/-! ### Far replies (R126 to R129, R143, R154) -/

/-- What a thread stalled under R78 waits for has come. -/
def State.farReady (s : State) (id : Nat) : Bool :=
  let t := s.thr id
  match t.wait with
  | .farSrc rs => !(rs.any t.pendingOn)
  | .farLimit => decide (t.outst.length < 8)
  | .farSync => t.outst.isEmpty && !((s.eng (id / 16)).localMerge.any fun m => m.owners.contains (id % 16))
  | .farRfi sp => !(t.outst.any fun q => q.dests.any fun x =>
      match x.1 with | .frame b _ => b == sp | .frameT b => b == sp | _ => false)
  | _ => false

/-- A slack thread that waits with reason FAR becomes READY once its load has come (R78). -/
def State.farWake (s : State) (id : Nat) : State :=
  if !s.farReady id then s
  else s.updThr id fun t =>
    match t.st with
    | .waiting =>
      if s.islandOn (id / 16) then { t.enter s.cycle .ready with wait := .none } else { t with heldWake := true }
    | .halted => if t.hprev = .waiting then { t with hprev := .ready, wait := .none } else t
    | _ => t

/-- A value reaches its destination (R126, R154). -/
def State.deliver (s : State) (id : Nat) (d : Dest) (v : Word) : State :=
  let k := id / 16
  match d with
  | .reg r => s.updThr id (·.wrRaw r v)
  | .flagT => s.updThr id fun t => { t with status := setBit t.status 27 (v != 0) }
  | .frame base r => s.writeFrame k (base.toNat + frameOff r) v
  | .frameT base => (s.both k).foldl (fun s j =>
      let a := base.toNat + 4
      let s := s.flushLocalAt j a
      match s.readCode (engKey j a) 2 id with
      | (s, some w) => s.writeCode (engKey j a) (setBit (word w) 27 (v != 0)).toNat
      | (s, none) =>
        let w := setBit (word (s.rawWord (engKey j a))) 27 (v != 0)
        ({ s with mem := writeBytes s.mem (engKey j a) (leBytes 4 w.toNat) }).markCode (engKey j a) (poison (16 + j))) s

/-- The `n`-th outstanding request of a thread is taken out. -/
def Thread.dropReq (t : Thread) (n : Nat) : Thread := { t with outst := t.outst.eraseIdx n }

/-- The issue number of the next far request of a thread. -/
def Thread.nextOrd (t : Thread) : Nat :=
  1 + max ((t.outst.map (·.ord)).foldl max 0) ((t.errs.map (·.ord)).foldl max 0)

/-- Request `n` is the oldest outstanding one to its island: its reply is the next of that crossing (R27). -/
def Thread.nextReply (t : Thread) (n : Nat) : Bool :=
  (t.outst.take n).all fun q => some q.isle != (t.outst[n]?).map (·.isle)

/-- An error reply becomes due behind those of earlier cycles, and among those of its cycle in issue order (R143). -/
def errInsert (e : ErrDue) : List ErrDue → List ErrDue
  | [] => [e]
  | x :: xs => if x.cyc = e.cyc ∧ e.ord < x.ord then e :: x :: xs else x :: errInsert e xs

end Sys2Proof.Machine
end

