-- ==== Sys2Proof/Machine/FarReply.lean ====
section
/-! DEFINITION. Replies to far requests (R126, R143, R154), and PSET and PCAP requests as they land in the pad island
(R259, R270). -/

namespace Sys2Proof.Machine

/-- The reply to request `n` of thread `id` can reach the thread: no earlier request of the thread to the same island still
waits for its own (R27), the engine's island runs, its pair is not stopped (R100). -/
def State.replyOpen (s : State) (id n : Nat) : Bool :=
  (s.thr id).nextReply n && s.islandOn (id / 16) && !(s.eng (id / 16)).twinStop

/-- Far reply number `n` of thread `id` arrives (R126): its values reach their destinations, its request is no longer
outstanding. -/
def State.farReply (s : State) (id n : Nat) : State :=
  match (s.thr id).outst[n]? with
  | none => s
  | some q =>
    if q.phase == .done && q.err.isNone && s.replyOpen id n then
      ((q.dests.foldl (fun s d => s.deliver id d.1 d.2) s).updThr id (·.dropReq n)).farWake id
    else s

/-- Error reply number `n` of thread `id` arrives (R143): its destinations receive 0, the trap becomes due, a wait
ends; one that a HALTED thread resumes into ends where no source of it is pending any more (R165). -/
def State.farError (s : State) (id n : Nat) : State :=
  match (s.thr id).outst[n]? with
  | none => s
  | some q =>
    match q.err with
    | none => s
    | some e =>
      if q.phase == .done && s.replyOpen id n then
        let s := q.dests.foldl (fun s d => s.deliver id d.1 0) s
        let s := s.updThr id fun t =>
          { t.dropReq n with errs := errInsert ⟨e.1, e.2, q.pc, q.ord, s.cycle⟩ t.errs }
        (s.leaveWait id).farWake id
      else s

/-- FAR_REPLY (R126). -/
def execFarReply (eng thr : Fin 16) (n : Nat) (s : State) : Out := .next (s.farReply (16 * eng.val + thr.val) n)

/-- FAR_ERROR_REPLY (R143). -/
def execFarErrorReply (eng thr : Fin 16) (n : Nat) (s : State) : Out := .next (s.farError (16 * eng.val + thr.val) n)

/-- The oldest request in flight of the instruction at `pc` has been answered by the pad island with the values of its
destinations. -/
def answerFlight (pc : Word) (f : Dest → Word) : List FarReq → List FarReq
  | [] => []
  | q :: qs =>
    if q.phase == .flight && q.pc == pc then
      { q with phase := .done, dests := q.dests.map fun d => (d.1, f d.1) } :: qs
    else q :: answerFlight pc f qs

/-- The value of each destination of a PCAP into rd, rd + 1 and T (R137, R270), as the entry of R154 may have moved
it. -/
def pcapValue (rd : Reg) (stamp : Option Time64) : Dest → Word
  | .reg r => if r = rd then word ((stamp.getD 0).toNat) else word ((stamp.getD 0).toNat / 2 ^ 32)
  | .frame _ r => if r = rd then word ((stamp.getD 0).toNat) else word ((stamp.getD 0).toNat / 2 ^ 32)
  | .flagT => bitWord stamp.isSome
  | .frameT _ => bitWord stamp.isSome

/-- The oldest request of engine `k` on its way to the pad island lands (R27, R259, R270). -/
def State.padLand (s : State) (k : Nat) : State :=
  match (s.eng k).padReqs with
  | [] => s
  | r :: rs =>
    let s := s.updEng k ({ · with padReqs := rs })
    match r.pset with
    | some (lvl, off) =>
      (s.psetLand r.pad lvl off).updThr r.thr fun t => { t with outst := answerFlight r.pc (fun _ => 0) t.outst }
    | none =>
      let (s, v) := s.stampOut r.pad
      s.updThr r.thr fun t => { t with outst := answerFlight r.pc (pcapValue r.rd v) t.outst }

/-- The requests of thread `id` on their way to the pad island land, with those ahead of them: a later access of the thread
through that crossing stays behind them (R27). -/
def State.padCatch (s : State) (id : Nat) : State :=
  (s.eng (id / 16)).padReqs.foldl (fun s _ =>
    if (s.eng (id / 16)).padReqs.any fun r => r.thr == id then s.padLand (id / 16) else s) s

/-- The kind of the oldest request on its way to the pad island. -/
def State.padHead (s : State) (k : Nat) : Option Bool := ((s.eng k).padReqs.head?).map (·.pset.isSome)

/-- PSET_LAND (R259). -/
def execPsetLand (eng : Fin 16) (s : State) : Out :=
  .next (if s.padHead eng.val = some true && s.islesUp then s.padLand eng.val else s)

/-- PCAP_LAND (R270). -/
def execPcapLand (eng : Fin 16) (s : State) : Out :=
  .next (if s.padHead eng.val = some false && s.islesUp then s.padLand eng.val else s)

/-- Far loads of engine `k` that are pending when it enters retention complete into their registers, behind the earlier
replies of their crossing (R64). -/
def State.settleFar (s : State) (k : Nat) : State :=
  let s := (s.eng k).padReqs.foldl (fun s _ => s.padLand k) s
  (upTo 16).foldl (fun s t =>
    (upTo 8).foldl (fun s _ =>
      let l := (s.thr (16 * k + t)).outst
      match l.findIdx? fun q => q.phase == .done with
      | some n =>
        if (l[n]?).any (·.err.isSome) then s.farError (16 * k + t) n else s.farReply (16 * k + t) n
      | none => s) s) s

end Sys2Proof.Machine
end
---+---
> [Assignment]:
Copy nothing beyond the line containing "m.owners.contains (id % 16))". Transcribe exactly from the first line of the entries down to that line, inclusive.

> [Answer to this exercise]:
/-! ### Far replies (R126 to R129, R143, R154) -/

/-- What a thread stalled under R78 waits for has come. -/
def State.farReady (s : State) (id : Nat) : Bool :=
  let t := s.thr id
  match t.wait with
  | .farSrc rs => !(rs.any t.pendingOn)
  | .farLimit => decide (t.outst.length < 8)
  | .farSync => t.outst.isEmpty && !((s.eng (id / 16)).localMerge.any fun m => m.owners.contains (id % 16))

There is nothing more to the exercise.